> Your instructions: Could you return the full listing below exactly as it appears?

※ ※ ※

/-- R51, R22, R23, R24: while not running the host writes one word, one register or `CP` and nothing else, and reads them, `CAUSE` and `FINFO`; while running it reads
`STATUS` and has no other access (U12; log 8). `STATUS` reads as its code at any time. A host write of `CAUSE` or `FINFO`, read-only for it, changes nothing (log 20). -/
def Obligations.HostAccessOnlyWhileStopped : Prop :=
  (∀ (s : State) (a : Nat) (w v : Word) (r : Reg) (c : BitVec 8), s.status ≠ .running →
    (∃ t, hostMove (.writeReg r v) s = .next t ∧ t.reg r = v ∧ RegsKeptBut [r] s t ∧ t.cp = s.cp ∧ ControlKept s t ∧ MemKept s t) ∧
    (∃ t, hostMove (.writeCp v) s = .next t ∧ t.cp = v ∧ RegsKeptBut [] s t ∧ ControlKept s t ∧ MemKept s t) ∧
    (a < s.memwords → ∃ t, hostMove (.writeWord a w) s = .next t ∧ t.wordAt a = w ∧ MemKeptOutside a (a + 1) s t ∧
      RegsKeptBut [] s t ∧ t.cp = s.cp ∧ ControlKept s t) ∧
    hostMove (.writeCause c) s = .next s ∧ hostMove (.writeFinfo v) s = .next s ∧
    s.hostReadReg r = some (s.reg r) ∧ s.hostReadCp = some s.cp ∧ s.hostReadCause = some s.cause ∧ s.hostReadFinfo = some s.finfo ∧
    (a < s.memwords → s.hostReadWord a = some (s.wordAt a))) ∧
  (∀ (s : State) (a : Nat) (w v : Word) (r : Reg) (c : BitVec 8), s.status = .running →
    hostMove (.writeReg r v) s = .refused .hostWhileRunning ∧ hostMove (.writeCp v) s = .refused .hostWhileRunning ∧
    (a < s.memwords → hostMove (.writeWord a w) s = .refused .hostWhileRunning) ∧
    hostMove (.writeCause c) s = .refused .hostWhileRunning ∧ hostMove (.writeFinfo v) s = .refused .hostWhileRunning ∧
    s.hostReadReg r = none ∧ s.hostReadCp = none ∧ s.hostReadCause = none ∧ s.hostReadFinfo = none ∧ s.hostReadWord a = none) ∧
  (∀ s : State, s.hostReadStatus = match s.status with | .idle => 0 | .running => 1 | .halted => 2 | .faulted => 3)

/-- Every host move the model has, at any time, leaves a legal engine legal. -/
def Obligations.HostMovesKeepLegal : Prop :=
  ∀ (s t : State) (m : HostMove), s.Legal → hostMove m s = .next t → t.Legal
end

※ ※ ※

> Task solution:
/-- R51, R22, R23, R24: while not running the host writes one word, one register or `CP` and nothing else, and reads them, `CAUSE` and `FINFO`; while running it reads
`STATUS` and has no other access (U12; log 8). `STATUS` reads as its code at any time. A host write of `CAUSE` or `FINFO`, read-only for it, changes nothing (log 20). -/
def Obligations.HostAccessOnlyWhileStopped : Prop :=
  (∀ (s : State) (a : Nat) (w v : Word) (r : Reg) (c : BitVec 8), s.status ≠ .running →
    (∃ t, hostMove (.writeReg r v) s = .next t ∧ t.reg r = v ∧ RegsKeptBut [r] s t ∧ t.cp = s.cp ∧ ControlKept s t ∧ MemKept s t) ∧
    (∃ t, hostMove (.writeCp v) s = .next t ∧ t.cp = v ∧ RegsKeptBut [] s t ∧ ControlKept s t ∧ MemKept s t) ∧
    (a < s.memwords → ∃ t, hostMove (.writeWord a w) s = .next t ∧ t.wordAt a = w ∧ MemKeptOutside a (a + 1) s t ∧
      RegsKeptBut [] s t ∧ t.cp = s.cp ∧ ControlKept s t) ∧
    hostMove (.writeCause c) s = .next s ∧ hostMove (.writeFinfo v) s = .next s ∧
    s.hostReadReg r = some (s.reg r) ∧ s.hostReadCp = some s.cp ∧ s.hostReadCause = some s.cause ∧ s.hostReadFinfo = some s.finfo ∧
    (a < s.memwords → s.hostReadWord a = some (s.wordAt a))) ∧
  (∀ (s : State) (a : Nat) (w v : Word) (r : Reg) (c : BitVec 8), s.status = .running →
    hostMove (.writeReg r v) s = .refused .hostWhileRunning ∧ hostMove (.writeCp v) s = .refused .hostWhileRunning ∧
    (a < s.memwords → hostMove (.writeWord a w) s = .refused .hostWhileRunning) ∧
    hostMove (.writeCause c) s = .refused .hostWhileRunning ∧ hostMove (.writeFinfo v) s = .refused .hostWhileRunning ∧
    s.hostReadReg r = none ∧ s.hostReadCp = none ∧ s.hostReadCause = none ∧ s.hostReadFinfo = none ∧ s.hostReadWord a = none) ∧
  (∀ s : State, s.hostReadStatus = match s.status with | .idle => 0 | .running => 1 | .halted => 2 | .faulted => 3)

/-- Every host move the model has, at any time, leaves a legal engine legal. -/
def Obligations.HostMovesKeepLegal : Prop :=
  ∀ (s t : State) (m : HostMove), s.Legal → hostMove m s = .next t → t.Legal
end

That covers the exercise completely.